While located on the opposite side of each other, the textures of skins in Zhengyuan Zhou's photography Mother Land and Lili Qian’s Flying Fork are drastically different. The uneven belly with the knife, the mother's belly, the skin with stretch marks and aging lines, and the patchy hillside land–the exhibition attempts to form a set of correlatives. The skin on the mother's belly, gradually broke away from the dangerous and fragile, aging and unbearable, and evolved into the loess plateau–hard, lofty, dry, full of geographic textures.
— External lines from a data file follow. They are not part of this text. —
-- ==== Sys2Proof/Machine/HubTypes.lean ====
section
/-! DEFINITION. The state of one die, of the hub, of the ports and of the cellar engines (08; 09 R203; 20 R326 to R333; 21 R337 to
R350; 23; 25; 26). -/

namespace Sys2Proof.Machine

/-- What the outside world, or a unit's own choice, supplies to a step that is no instruction (log 5). Each such step
reads the fields that its meaning names. -/
structure EventArg where
  ring : Nat := 0
  cap : Nat := 0
  slot : SlotId := ⟨0, 0⟩
  core : CoreId := 0
  pools : List Nat := []
  homes : List SlotId := []
  pkt : Nat := 0
  pkts : List Nat := []
  packet : Option Packet := none
  page : Option Nat := none
  canRead : Bool := false
  canWrite : Bool := false
  flag : Bool := false
  addr : Nat := 0
  len : Nat := 0
  data : List Byte := []
  copy : Nat := 0
  at0 : Nat := 0
  link : Nat := 0
  port : Nat := 0
  die : Nat := 0
  slice : Nat := 0
  offset : Nat := 0
  value : Nat := 0
  stream : Nat := 0
  key : BitVec 256 := 0
  op : AtomOp := .add
  sz : ASize := .d
  cmp : Nat := 0
  operand : Nat := 0
  /-- the first of State.deferred is tried again -/
  again : Bool := false
  deriving DecidableEq, Repr

/-! ### Dies -/

/-- An entry of an arrival table (21 R348). -/
structure Arrival where
  /-- the counted header word with FLAG cleared (21 Table 21-6; 23 Table 23-5b) -/
  key : Word
  arrived : Nat
  /-- the flag and the time of its arrival -/
  flag : Option (Packet × Nat)
  created : Nat
  /-- T_wait in microseconds when the entry was created (26 R408) -/
  wait : Nat
  deriving DecidableEq, Repr

/-- One die (26 Table 26-1, R411, R414). -/
structure Die where
  stray : Word := 0
  softerr : Word := 0
  lifetime : Word := 0
  cipher : Word := 0
  overcount : Word := 0
  timeout : Word := 0
  tablefull : Word := 0
  orphan : Word := 0
  /-- junction temperature in 0.1 degrees, and power in W -/
  temp : Nat := 0
  power : Nat := 0
  /-- the clock in steps of 168.75 MHz: 16 is 2.7 GHz -/
  clock : Nat := 16
  /-- the clock that the controllers ask for -/
  wanted : Nat := 16
  throttled : Bool := false
  /-- core-clock cycles counted up to the time `since`, from which on the clock is that (log 4): a change waits for the end of its cycle -/
  cycles : Nat := 0
  since : Nat := 0
  arrivals : List Arrival := []
  /-- a firmware update drains it; it stays out after a failed negotiation (26 R411) -/
  draining : Bool := false
  out : Bool := false
  deriving DecidableEq, Repr

/-! ### Capsules -/

/-- An extent entry of a record (08 Table 8-3). -/
structure Extent where
  base : Nat
  length : Nat
  cls : Nat
  target : Nat
  rights : BitVec 32
  keysel : Nat
  resv : Nat
  deriving DecidableEq, Repr

/-- A capsule record (08 Table 8-1). -/
structure Record where
  magic : Nat
  version : Nat
  flags : BitVec 16
  owner : Word
  keyHandle : Word
  seqWord : Word
  seqExp : Word
  code : Word
  entry : Nat
  trapEntry : Nat
  overflow : Nat
  nExt : Nat
  nSucc : Nat
  digest : BitVec 256
  tiles : Nat × Nat × Nat
  tileDims : Nat × Nat × Nat
  tensor : Nat × Nat × Nat
  threads : Nat
  gang : Nat
  priority : Nat
  policy : Nat
  part : Word
  args : List Byte
  /-- successor record address and dependence-counter address of the four slots -/
  succs : List (Word × Word)
  park : Nat
  faultq : Nat
  measure : BitVec 32
  chain : Word
  nonce : List Byte
  tag : List Byte
  extents : List Extent
  /-- the bytes that the seal covers, and all bytes of header and extent entries -/
  sealed : List Byte
  bytes : List Byte
  deriving DecidableEq, Repr

/-- The payload of a key handle (25 Table 25-3). -/
structure Payload where
  sealKey : BitVec 256
  rootKey : BitVec 256
  rate : Nat
  burst : Nat
  epoch : Word
  memKeys : List (BitVec 256)
  deriving DecidableEq, Repr

/-- A fault of a tile task or of an overflow activation (20 R326, R327). -/
structure FaultRec where
  code : BitVec 16
  linear : Nat
  pc : Word
  value : Word
  deriving DecidableEq, Repr

/-- Where an accepted capsule stands (08 Table 8-7). -/
inductive CapStatus where
  | queued | running | completing | faulting | parking
  deriving DecidableEq, Repr

/-- An accepted capsule (08 R174, R183). -/
structure Capsule where
  info : Record
  payload : Payload
  /-- the ring it came from: 0 to 63 host rings, 64 to 79 chain rings; and its cookie (08 R418) -/
  source : Nat
  cookie : Word
  /-- cache digest of its key handle, and first 16 bytes of the SHA-256 of its record as a little-endian number -/
  handle : BitVec 256
  recDigest : Nat
  /-- number of its world -/
  world : Nat
  /-- journal position of its acceptance -/
  pos : Word
  /-- the code verdict is still out (08 R170) -/
  verdict : Bool := false
  status : CapStatus := .queued
  /-- effective priority, and since when it waits (08 R183) -/
  priority : Nat := 0
  accepted : Nat := 0
  /-- first placement group not placed, and the time of the latest placement -/
  next : Nat := 0
  placed : Nat := 0
  /-- its faults, the first first -/
  faults : List FaultRec := []
  /-- slot records and messages of a park record that still have to be placed (20 R333) -/
  resume : List (List Byte) := []
  /-- the park extent has been looked at (20 R332) -/
  checked : Bool := false
  /-- messages captured while it parks: core, linear index, payload; those carried over from an earlier record are of no core (20 R329) -/
  captured : List (Option CoreId × Nat × Vec) := []
  /-- when its last slot stopped (20 R328) -/
  stopped : Option Nat := none
  /-- bytes of its park or fault record for which tokens have been taken, and the record's number among the requests that wait (25 R399) -/
  paid : Nat := 0
  waitNo : Option Nat := none
  /-- bytes of extents in host memory that the hub has read so far to hash them, by extent; of its code under 64 (08 R170; 25 R393) -/
  gathered : SMap (List Byte) := []
  deriving DecidableEq, Repr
In turn, the bloody implication is detached between the imagery of the knife and the fish. Zhou extracts a frame from the very common memory of killing a fish and presents it to its audience as a landscape, montaging to strip and restructure time to retrieve empathy. In Apichatpong Weerasethaku's Memoria (2021), the young sound engineer Hernán says: “The sound you hear depends on the equipment of the sound."  Zhou’s It's a particular kind of sounds suggests that the medium is the particular channel of sound reception she uses, while each person's perception chooses and shapes its medium.In these senses, the dimensions between skins and textures are defined by the intertwining between the channels dominated by the new technology and the personal differences (memory, love).